▶ **Records supplied**:
/-! ## Feedback outputs (43) -/

/-- 43 R181: FIRES turns success on and arms the timer for the sampled `now` plus `AUTOCLEAR`; nothing else changes. -/
def Obligations.FiresEffect : Prop :=
  ∀ s : State, decode 0x05000000#32 = some .fires ∧
    exec .fires s =
      .next { s with
        succ := true
        lines := s.lines.set .succ true
        deadline := (s.now + s.cfg.autoclear) % 2 ^ s.cfg.width
        clock := drawnBy s.clock 1
        trace := s.trace ++ [.drive .succ true]
        results := s.results ++ [0#32]
        pc := s.pc + 1 }

/-- 43 R182: FIREF turns failure on and arms the timer; nothing else changes. -/
def Obligations.FirefEffect : Prop :=
  ∀ s : State, decode 0x06000000#32 = some .firef ∧
    exec .firef s =
      .next { s with
        fail := true
        lines := s.lines.set .fail true
        deadline := (s.now + s.cfg.autoclear) % 2 ^ s.cfg.width
        clock := drawnBy s.clock 1
        trace := s.trace ++ [.drive .fail true]
        results := s.results ++ [0#32]
        pc := s.pc + 1 }

/-- 43 R184: CLRFB turns success and failure off, in that order, and disarms the timer; nothing else changes. -/
def Obligations.ClrfbEffect : Prop :=
  ∀ s : State, decode 0x07000000#32 = some .clrfb ∧
    exec .clrfb s =
      .next { s with
        succ := false
        fail := false
        lines := (s.lines.set .succ false).set .fail false
        deadline := 0
        trace := s.trace ++ [.drive .succ false, .drive .fail false]
        results := s.results ++ [0#32]
        pc := s.pc + 1 }

/-- 43 R185: ADMON turns the admin indicator on; nothing else changes. -/
def Obligations.AdmonEffect : Prop :=
  ∀ s : State, decode 0x08000000#32 = some .admon ∧
    exec .admon s =
      .next { s with
        adm := true
        lines := s.lines.set .adm true
        trace := s.trace ++ [.drive .adm true]
        results := s.results ++ [0#32]
        pc := s.pc + 1 }

/-- 43 R186: ADMOFF turns the admin indicator off; nothing else changes. -/
def Obligations.AdmoffEffect : Prop :=
  ∀ s : State, decode 0x09000000#32 = some .admoff ∧
    exec .admoff s =
      .next { s with
        adm := false
        lines := s.lines.set .adm false
        trace := s.trace ++ [.drive .adm false]
        results := s.results ++ [0#32]
        pc := s.pc + 1 }

/-- 43 R187, R188: CHKAC clears success and failure and disarms exactly when the timer is armed and its deadline is due
under the comparison in force; otherwise it samples `now` and changes nothing. -/
def Obligations.ChkacEffect : Prop :=
  ∀ s : State, decode 0x0A000000#32 = some .chkac ∧
    (s.deadline ≠ 0 → DeadlineDue s.cfg s.now s.deadline →
      exec .chkac s =
        .next { s with
          succ := false
          fail := false
          lines := (s.lines.set .succ false).set .fail false
          deadline := 0
          clock := drawnBy s.clock 1
          trace := s.trace ++ [.drive .succ false, .drive .fail false]
          results := s.results ++ [0#32]
          pc := s.pc + 1 }) ∧
    (¬(s.deadline ≠ 0 ∧ DeadlineDue s.cfg s.now s.deadline) →
      exec .chkac s =
        .next { s with clock := drawnBy s.clock 1, results := s.results ++ [0#32], pc := s.pc + 1 })

/-- 10 R29: driving a line sets that line's level and no other's. -/
def Obligations.DriveSetsOneLine : Prop :=
  ∀ (l : Lines) (p q : Line) (v : Bool), (l.set p v).get q = if q = p then v else l.get q

/-- 43 R183: a fire whose deadline sum is `2^W` leaves the timer disarmed, and no number of checks turns the indicator
off. -/
def Obligations.SentinelCollision : Prop :=
  ∀ (s : State) (n : Nat), s.now + s.cfg.autoclear = 2 ^ s.cfg.width →
    (∃ t : State, execAll (.fires :: List.replicate n .chkac) s = .next t ∧ t.deadline = 0 ∧ t.succ = true) ∧
    ∃ t : State, execAll (.firef :: List.replicate n .chkac) s = .next t ∧ t.deadline = 0 ∧ t.fail = true

/-- 43 R189: of all operations only ADMON and ADMOFF write `ADM` or drive its line; CHKAC and CLRFB do not. -/
def Obligations.OnlyAdminOpsWriteAdm : Prop :=
  ∀ (i : Instr) (s : State), i ≠ .admon → i ≠ .admoff →
    ∃ (t : State) (es : List Event), exec i s = .next t ∧ t.adm = s.adm ∧ t.lines.adm = s.lines.adm ∧
      t.trace = s.trace ++ es ∧ ∀ v, Event.drive .adm v ∉ es

/-- 43 R190: after a check that left the timer disarmed, no later check changes anything until the next fire. -/
def Obligations.ClearOncePerArming : Prop :=
  ∀ (s t : State) (mid : List Instr), s.deadline = 0 → Instr.fires ∉ mid → Instr.firef ∉ mid →
    execAll mid s = .next t →
    exec .chkac t =
      .next { t with clock := drawnBy t.clock 1, results := t.results ++ [0#32], pc := t.pc + 1 }

/-- 43 R192, absolute comparison: after a fire at `T` and any operations but CLRFB and fires, the indicator is on iff all
the checks among them were before `T + AUTOCLEAR`, provided `AUTOCLEAR` is not 0, the deadline does not wrap and no
check's clock value is below `T`. -/
def Obligations.AutoClearAbsolute : Prop :=
  ∀ (s : State) (mid : List Instr), s.cfg.autoclearCmp = .absolute → 0 < s.cfg.autoclear →
    s.now + s.cfg.autoclear < 2 ^ s.cfg.width → (∀ i ∈ mid, LeavesFeedback i) →
    (∀ k ∈ checkDraws 1 mid, s.now ≤ s.nowAt k) →
    (∃ t : State, execAll (.fires :: mid) s = .next t ∧
      t.succ = decide (∀ k ∈ checkDraws 1 mid, s.nowAt k < s.now + s.cfg.autoclear)) ∧
    ∃ t : State, execAll (.firef :: mid) s = .next t ∧
      t.fail = decide (∀ k ∈ checkDraws 1 mid, s.nowAt k < s.now + s.cfg.autoclear)

/-- 43 R192, wrap-safe comparison: the same with all times taken from `T` modulo `2^W`, provided the deadline is not 0,
`AUTOCLEAR` is at most `2^(W-1)` and each check comes less than `2^(W-1) + AUTOCLEAR` after `T`. -/
def Obligations.AutoClearWrapsafe : Prop :=
  ∀ (s : State) (mid : List Instr), s.cfg.autoclearCmp = .wrapsafe → 1 ≤ s.cfg.width →
    s.cfg.autoclear ≤ 2 ^ (s.cfg.width - 1) → (s.now + s.cfg.autoclear) % 2 ^ s.cfg.width ≠ 0 →
    (∀ i ∈ mid, LeavesFeedback i) →
    (∀ k ∈ checkDraws 1 mid,
      gap s.cfg.width (s.nowAt k) s.now < ((2 ^ (s.cfg.width - 1) + s.cfg.autoclear : Nat) : Int)) →
    (∃ t : State, execAll (.fires :: mid) s = .next t ∧
      t.succ = decide (∀ k ∈ checkDraws 1 mid, gap s.cfg.width (s.nowAt k) s.now < (s.cfg.autoclear : Int))) ∧
    ∃ t : State, execAll (.firef :: mid) s = .next t ∧
      t.fail = decide (∀ k ∈ checkDraws 1 mid, gap s.cfg.width (s.nowAt k) s.now < (s.cfg.autoclear : Int))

▶ **The task**:
Using the entries above, quote each line verbatim from the first through the line that contains "lines := s.lines.set .adm false".

▶ **Finished exercise**:
/-! ## Feedback outputs (43) -/

/-- 43 R181: FIRES turns success on and arms the timer for the sampled `now` plus `AUTOCLEAR`; nothing else changes. -/
def Obligations.FiresEffect : Prop :=
  ∀ s : State, decode 0x05000000#32 = some .fires ∧
    exec .fires s =
      .next { s with
        succ := true
        lines := s.lines.set .succ true
        deadline := (s.now + s.cfg.autoclear) % 2 ^ s.cfg.width
        clock := drawnBy s.clock 1
        trace := s.trace ++ [.drive .succ true]
        results := s.results ++ [0#32]
        pc := s.pc + 1 }

/-- 43 R182: FIREF turns failure on and arms the timer; nothing else changes. -/
def Obligations.FirefEffect : Prop :=
  ∀ s : State, decode 0x06000000#32 = some .firef ∧
    exec .firef s =
      .next { s with
        fail := true
        lines := s.lines.set .fail true
        deadline := (s.now + s.cfg.autoclear) % 2 ^ s.cfg.width
        clock := drawnBy s.clock 1
        trace := s.trace ++ [.drive .fail true]
        results := s.results ++ [0#32]
        pc := s.pc + 1 }

/-- 43 R184: CLRFB turns success and failure off, in that order, and disarms the timer; nothing else changes. -/
def Obligations.ClrfbEffect : Prop :=
  ∀ s : State, decode 0x07000000#32 = some .clrfb ∧
    exec .clrfb s =
      .next { s with
        succ := false
        fail := false
        lines := (s.lines.set .succ false).set .fail false
        deadline := 0
        trace := s.trace ++ [.drive .succ false, .drive .fail false]
        results := s.results ++ [0#32]
        pc := s.pc + 1 }

/-- 43 R185: ADMON turns the admin indicator on; nothing else changes. -/
def Obligations.AdmonEffect : Prop :=
  ∀ s : State, decode 0x08000000#32 = some .admon ∧
    exec .admon s =
      .next { s with
        adm := true
        lines := s.lines.set .adm true
        trace := s.trace ++ [.drive .adm true]
        results := s.results ++ [0#32]
        pc := s.pc + 1 }

/-- 43 R186: ADMOFF turns the admin indicator off; nothing else changes. -/
def Obligations.AdmoffEffect : Prop :=
  ∀ s : State, decode 0x09000000#32 = some .admoff ∧
    exec .admoff s =
      .next { s with
        adm := false
        lines := s.lines.set .adm false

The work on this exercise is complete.